Voilà un gars qu’on n’est peut-être pas près de voir chez
Drucker - quoique, j’en disais autant de Sanseverino il y a
quelques années, et pourtant - mais qui illustre parfaitement
ce bouillonement créatif. Après Sanseverino, par exemple,
n’hésitant pas à s’inspirer d’un jazz manouche à la Django,
idée ô combien peu vendeuse il y a seulement une décennie,
ce Rouennais navigue entre Boris Vian pour l’esprit, et les
Frères Jacques pour les performances vocales. Et c’est vrai
que Ça Marche Ce Truc ! Cette chanson-titre ouvre
d’ailleurs l’album, déformation de La Marche Turque de
Mozart dont elle reprend scrupuleusement la partition et le
haut débit vocal (à ne chanter qu’à jeun, évidemment) ! Déjà,
l’idée de commencer les hostilités par un thème musical
archi connu est excellente car elle donne aussitôt l’envie
d’écouter la suite, ce que j’ai fait. Ensuite le sujet est à hurler de rire puisqu’il s’agit de la domotique, ou l’informaTIQUE DOMestique, ces machins pour assistés de la vie qui
font que, comme ta voiture, ta maison pense à ta place :
“Mon ordinateur a pris du galon
Ce n’est plus moi c’est lui qui dirige la maison
C’est la vie rêvée y’a plus qu’à se laisser aller”
mais on déchante bien vite :
“Je me suis fait virer de ma maisonnée
Il a tout prévu le digicode il a changé
Y’a plus que les grands moyens pour retrouver mon bien
Vite faut couper le compteur électrique, plus de domotique
Vite, bonjour le chauffage au charbon de bois
C’est bien mieux comme ça, pour moi la vie rêvée c’est ça”

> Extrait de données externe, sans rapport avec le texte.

/-- R11, R20, R67: a step takes the first event off the port, and SESS, PHASE and the event select the operation
it runs; that operation is well-formed, admitted in that state, and encoded by that event. The port as a queue is
the model's own (log entry 1). -/
def Obligations.StepRunsDecodedEvent : Prop :=
  ∀ s ev rest, s.input = ev :: rest →
    step s = exec (decodeEvent s.sess s.phase ev) { s with input := rest } ∧
    (decodeEvent s.sess s.phase ev).wellFormed = true ∧
    (decodeEvent s.sess s.phase ev).admittedIn s.sess s.phase = true ∧
    encodeWord (decodeEvent s.sess s.phase ev) = .event ev

/-- The model's choice (log entry 2): with no event on the port, a step changes nothing. -/
def Obligations.NoEventChangesNothing : Prop := ∀ s, s.input = [] → step s = .next s

/-- The model's choice (log entries 3 and 4), after R13: no operation and no step ends in a host fault or refusal. -/
def Obligations.EveryStepAnswersNext : Prop :=
  (∀ i s, ∃ t, exec i s = .next t) ∧ ∀ s, ∃ t, step s = .next t

/-- R174, which the spec marks as its own decision D11: with no session open, BYTE, TIMEOUT, CLOSE and ERROR are
selected as refusals in every PHASE and with every DATA, and each sets the REFUSED mark and changes nothing else. -/
def Obligations.NoSessionIsRefused : Prop :=
  (∀ phase ev,
    (kindOf ev = 0#3 → decodeEvent .closed phase ev = .refusedByte (dataOf ev)) ∧
    (kindOf ev = 1#3 → decodeEvent .closed phase ev = .refusedTimeout (dataOf ev)) ∧
    (kindOf ev = 2#3 → decodeEvent .closed phase ev = .refusedClose (dataOf ev)) ∧
    (kindOf ev = 3#3 → decodeEvent .closed phase ev = .refusedError (dataOf ev))) ∧
  ∀ data s,
    exec (.refusedByte data) s = .next { s with refused := true } ∧
    exec (.refusedTimeout data) s = .next { s with refused := true } ∧
    exec (.refusedClose data) s = .next { s with refused := true } ∧
    exec (.refusedError data) s = .next { s with refused := true }

/-- R175, which the spec marks as its own decision D12: OPEN with a session open. -/
def Obligations.SecondOpenIsRefused : Prop :=
  (∀ phase ev, kindOf ev = 4#3 → decodeEvent .active phase ev = .refusedOpen (dataOf ev)) ∧
  ∀ data s, exec (.refusedOpen data) s = .next { s with refused := true }

/-- R176, which the spec marks as its own decision D13: the reserved kinds 5, 6 and 7, in every state. -/
def Obligations.ReservedKindIsRefused : Prop :=
  (∀ sess phase ev,
    (kindOf ev = 5#3 → decodeEvent sess phase ev = .refusedKind5 (dataOf ev)) ∧
    (kindOf ev = 6#3 → decodeEvent sess phase ev = .refusedKind67 0#1 (dataOf ev)) ∧
    (kindOf ev = 7#3 → decodeEvent sess phase ev = .refusedKind67 1#1 (dataOf ev))) ∧
  ∀ low data s,
    exec (.refusedKind5 data) s = .next { s with refused := true } ∧
    exec (.refusedKind67 low data) s = .next { s with refused := true }

/-- R13 and R28, which the spec marks as its own decision D11: no step clears a mark, and a step that sets REFUSED
changes nothing else. That a step that sets FAULT changes nothing else either, also where it would already have
written or emitted something, is the model's reading of R159 and R105 (log entry 4, DEDUCED). That the event leaves
the port is the model's too: log entry 3 for a refused event, log entry 4 for one that faults, over the model's own
port (log entry 1). -/
def Obligations.MarksAreStickyAndChangeNothingElse : Prop :=
  ∀ s t, step s = .next t →
    (s.refused = true → t.refused = true) ∧ (s.fault = true → t.fault = true) ∧
    (s.refused = false → t.refused = true → t = { s with refused := true, input := s.input.tail }) ∧
    (s.fault = false → t.fault = true → t = { s with fault := true, input := s.input.tail })

/-! ### The Frame Decoder (40_frame_decoder.md) -/

/-- R101. -/
def Obligations.SyncStartsPayload : Prop :=
  (∀ sess phase ev, decodeEvent sess phase ev = .sync ↔ sess = .active ∧ phase = .scan ∧ ev = 0x0FF#11) ∧
  ∀ s, exec .sync s = .next { s with phase := .pay0 }

/-- R102. -/
def Obligations.SkipChangesNothing : Prop :=
  (∀ sess phase ev b, decodeEvent sess phase ev = .skip b ↔
    sess = .active ∧ phase = .scan ∧ kindOf ev = 0#3 ∧ dataOf ev = b ∧ b ≠ 0xFF#8) ∧
  ∀ b s, exec (.skip b) s = .next s

/-- R103. -/
def Obligations.Cap0StoresAxisByte : Prop :=
  (∀ sess phase ev b, decodeEvent sess phase ev = .cap0 b ↔
    sess = .active ∧ phase = .pay0 ∧ kindOf ev = 0#3 ∧ dataOf ev = b) ∧
  ∀ b s, exec (.cap0 b) s = .next { s with buf0 := some b, phase := .pay1 }

/-- R104. -/
def Obligations.Cap1StoresLowByte : Prop :=
  (∀ sess phase ev b, decodeEvent sess phase ev = .cap1 b ↔
    sess = .active ∧ phase = .pay1 ∧ kindOf ev = 0#3 ∧ dataOf ev = b) ∧
  ∀ b s, exec (.cap1 b) s = .next { s with buf1 := some b, phase := .pay2 }

/-- R105: CAP2 is every BYTE in PAY2; it forms the frame word, returns to SCAN with empty buffers, and runs the
frame's operation in the same step, wherever that operation reads no illegal KEY register (a frame of axis 2 or 3
with its KEY register illegal is `IllegalKeyFaults`'s). R105 says that an empty buffer faults; that CAP2 then changes
nothing but FAULT is the model's reading (log entry 4, DEDUCED). -/
def Obligations.Cap2CompletesFrame : Prop :=
  (∀ sess phase ev b, decodeEvent sess phase ev = .cap2 b ↔
    sess = .active ∧ phase = .pay2 ∧ kindOf ev = 0#3 ∧ dataOf ev = b) ∧
  (∀ s b p0 p1, s.buf0 = some p0 → s.buf1 = some p1 →
    (p0 = 0x02#8 → s.key2 ≠ .illegal) → (p0 = 0x03#8 → s.key3 ≠ .illegal) →
    ∃ i t, decodeFrame (b ++ p1 ++ p0 ++ 0xFF#8) = .ok i ∧
      exec (.cap2 b) s = .next t ∧
      exec i { s with phase := .scan, buf0 := none, buf1 := none } = .next t ∧
      t.phase = .scan ∧ t.buf0 = none ∧ t.buf1 = none ∧ t.sess = s.sess ∧
      t.refused = s.refused ∧ t.fault = s.fault ∧ t.input = s.input) ∧
  ∀ s b, s.buf0 = none ∨ s.buf1 = none → exec (.cap2 b) s = .next { s with fault := true }

/-- R106, whose TIMEOUT event the spec marks as its own decision D7. -/
def Obligations.IdleChangesNothing : Prop :=
  (∀ sess phase ev data, decodeEvent sess phase ev = .idle data ↔
    sess = .active ∧ phase = .scan ∧ kindOf ev = 1#3 ∧ dataOf ev = data) ∧
  ∀ data s, exec (.idle data) s = .next s

/-- R107. -/
def Obligations.TruncDiscardsPayload : Prop :=
  (∀ sess phase ev data, decodeEvent sess phase ev = .trunc data ↔
    sess = .active ∧ phase ≠ .scan ∧ kindOf ev = 1#3 ∧ dataOf ev = data) ∧
  ∀ data s, exec (.trunc data) s = .next { s with phase := .scan, buf0 := none, buf1 := none }

/-! ### The frame operations (42_axis_demux.md, 43_discrete_axis.md) -/

/-- R131: any value, also 0 and the extremes, as one MOVE; no register is written. -/
def Obligations.MovexEmitsOneMove : Prop :=
  (∀ w raw, decodeFrame w = .ok (.movex raw) ↔ w = raw ++ 0x00FF#16) ∧
  ∀ raw s, exec (.movex raw) s = .next { s with out := s.out ++ [.move raw 0#16] }

/-- R132. -/
def Obligations.MoveyEmitsOneMove : Prop :=
  (∀ w raw, decodeFrame w = .ok (.movey raw) ↔ w = raw ++ 0x01FF#16) ∧
  ∀ raw s, exec (.movey raw) s = .next { s with out := s.out ++ [.move 0#16 raw] }

/-- R133 with KEYSTEP(2, value) (R153): the nine transitions of axis 2, keys 'd' and 'a'. -/
def Obligations.KeyhFollowsTransitionTable : Prop :=
  (∀ w raw, decodeFrame w = .ok (.keyh raw) ↔ w = raw ++ 0x02FF#16) ∧
  ∀ raw s, s.key2 ≠ .illegal →
    ∃ cs k, keyTransition 0x64#8 0x61#8 s.key2 (symbolOf raw.toInt) = some (cs, k) ∧
      exec (.keyh raw) s = .next { s with key2 := k, out := s.out ++ cs }

/-- R134 with KEYSTEP(3, value) (R153): the nine transitions of axis 3, keys 'w' and 's'. -/
def Obligations.KeyvFollowsTransitionTable : Prop :=
  (∀ w raw, decodeFrame w = .ok (.keyv raw) ↔ w = raw ++ 0x03FF#16) ∧
  ∀ raw s, s.key3 ≠ .illegal →
    ∃ cs k, keyTransition 0x77#8 0x73#8 s.key3 (symbolOf raw.toInt) = some (cs, k) ∧
      exec (.keyv raw) s = .next { s with key3 := k, out := s.out ++ cs }

/-- R135: a frame with an axis id from 4 to 255 is dropped; nothing is written and nothing emitted. -/
def Obligations.DropChangesNothing : Prop :=
  (∀ w axis raw, decodeFrame w = .ok (.drop axis raw) ↔ w = raw ++ axis ++ 0xFF#8 ∧ 4 ≤ axis.toNat) ∧
  ∀ axis raw s, exec (.drop axis raw) s = .next s

/-- R159, which the spec marks as its own decision D6, with log entry 4: an operation that reads a KEY register
holding 3 sets the FAULT mark, writes nothing else and emits nothing. -/
def Obligations.IllegalKeyFaults : Prop :=
  (∀ raw s, s.key2 = .illegal → exec (.keyh raw) s = .next { s with fault := true }) ∧
  (∀ raw s, s.key3 = .illegal → exec (.keyv raw) s = .next { s with fault := true }) ∧
  (∀ data s, s.key2 = .illegal ∨ s.key3 = .illegal →
    exec (.closeSession data) s = .next { s with fault := true } ∧
    exec (.errorSession data) s = .next { s with fault := true }) ∧
  (∀ b p1 s, s.buf0 = some 0x02#8 → s.buf1 = some p1 → s.key2 = .illegal →
    exec (.cap2 b) s = .next { s with fault := true }) ∧
  (∀ b p1 s, s.buf0 = some 0x03#8 → s.buf1 = some p1 → s.key3 = .illegal →
    exec (.cap2 b) s = .next { s with fault := true })

/-- R136: MOVEX and MOVEY append one MOVE that no register takes part in; a discrete frame touches its own KEY
register and its own keys only; a dropped frame does nothing. -/
def Obligations.FramesKeepToTheirAxis : Prop :=
  ∀ w s t, dispatch w s = .ok t →
    (frameAxis w = 0x00#8 → t = { s with out := s.out ++ [.move (frameRaw w) 0#16] }) ∧
    (frameAxis w = 0x01#8 → t = { s with out := s.out ++ [.move 0#16 (frameRaw w)] }) ∧
    (frameAxis w = 0x02#8 → ∃ cs, t = { s with key2 := t.key2, out := s.out ++ cs } ∧
      ∀ c ∈ cs, pressesOn .axis2 c = true ∨ releasesOn .axis2 c = true) ∧
    (frameAxis w = 0x03#8 → ∃ cs, t = { s with key3 := t.key3, out := s.out ++ cs } ∧
      ∀ c ∈ cs, pressesOn .axis3 c = true ∨ releasesOn .axis3 c = true) ∧
    (4 ≤ (frameAxis w).toNat → t = s)

/-- R154: KEYSTEP of one axis reads and writes that axis's KEY register only and emits that axis's keys only, and
both axes may have a key asserted at the same time. -/
def Obligations.DiscreteAxesAreIndependent : Prop :=
  (∀ a raw s s' t, keyOf a s = keyOf a s' → keyStep a raw s = .ok t →
    ∃ cs k, t = setKey a k (emitAll cs s) ∧ keyStep a raw s' = .ok (setKey a k (emitAll cs s')) ∧
      ∀ c ∈ cs, pressesOn a c = true ∨ releasesOn a c = true) ∧
  ∃ s, Reachable s ∧ s.key2 = .positive ∧ s.key3 = .positive

/-- R157, which the spec derives from R153: after a sample, a second sample of the same symbol with no sample of
the axis in between does nothing, and the first emits at most one release and one press. -/
def Obligations.RepeatedSampleIsSilent : Prop :=
  ∀ a raw raw' s t u, symbolOf raw.toInt = symbolOf raw'.toInt → keyStep a raw s = .ok t → keyOf a u = keyOf a t →
    keyStep a raw' u = .ok u ∧
    ∃ cs, t.out = s.out ++ cs ∧ cs.length ≤ 2 ∧
      (cs.filter (pressesOn a)).length ≤ 1 ∧ (cs.filter (releasesOn a)).length ≤ 1

/-- R158: RELEASE_ALL is its pseudocode's loop, in the order of `P_TEARDOWN_ORDER`; it faults exactly when a
register holds 3; and for either order the loop releases each held key once and leaves both registers
UNASSERTED. -/
def Obligations.ReleaseAllIsItsLoop : Prop :=
  (∀ s, releaseAll s = releaseLoop Config.teardownOrder s) ∧
  (∀ s order, s.key2 ≠ .illegal → s.key3 ≠ .illegal →
    releaseLoop order s = .ok { s with
      key2 := .unasserted, key3 := .unasserted,
      out := s.out ++ (match order with
        | .axis2First => releaseOf 0x64#8 0x61#8 s.key2 ++ releaseOf 0x77#8 0x73#8 s.key3
        | .axis3First => releaseOf 0x77#8 0x73#8 s.key3 ++ releaseOf 0x64#8 0x61#8 s.key2) }) ∧
  ∀ s order, s.key2 = .illegal ∨ s.key3 = .illegal → releaseLoop order s = .error .keyStateIllegal

/-! ### Sessions (44_session.md) -/

/-- R170. -/
def Obligations.OpenStartsSession : Prop :=
  (∀ sess phase ev data, decodeEvent sess phase ev = .openSession data ↔
    sess = .closed ∧ kindOf ev = 4#3 ∧ dataOf ev = data) ∧
  ∀ data s, exec (.openSession data) s = .next { s with
    sess := .active, phase := .scan, buf0 := none, buf1 := none, key2 := .unasserted, key3 := .unasserted }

Tout ça en moins de deux minutes, excellent format pour les
radios. Oui, mais impossible à caser entre deux annonceurs
vantant leur informatique !
Un peu plus loin, Gérard Yon emprunte l’ouverture du
Guillaume Tell de Rossini dénonçant la frénésie du quotidien
“pour gagner de l’argent” (Tu Galopes)... et galope à son
tour après sa bien aimée, sujet assez bateau à la base, mais
qui sous les vociférations de ses acolytes prend ici un rythme trépidant, l’élue de son cœur n’étant autre que Christine
Arron ! Va donc lui courir après...
Jamais à court d’inspiration le bougre, qui mêle actualité,
routine et délire plein phares en de savoureux détournements : Homo Sapions (à l’opposé de Tu Galopes),
Homme De Ménage à la salsa contagieuse, Placement à
Court Terme, ou cette Européenne “de solide constitution”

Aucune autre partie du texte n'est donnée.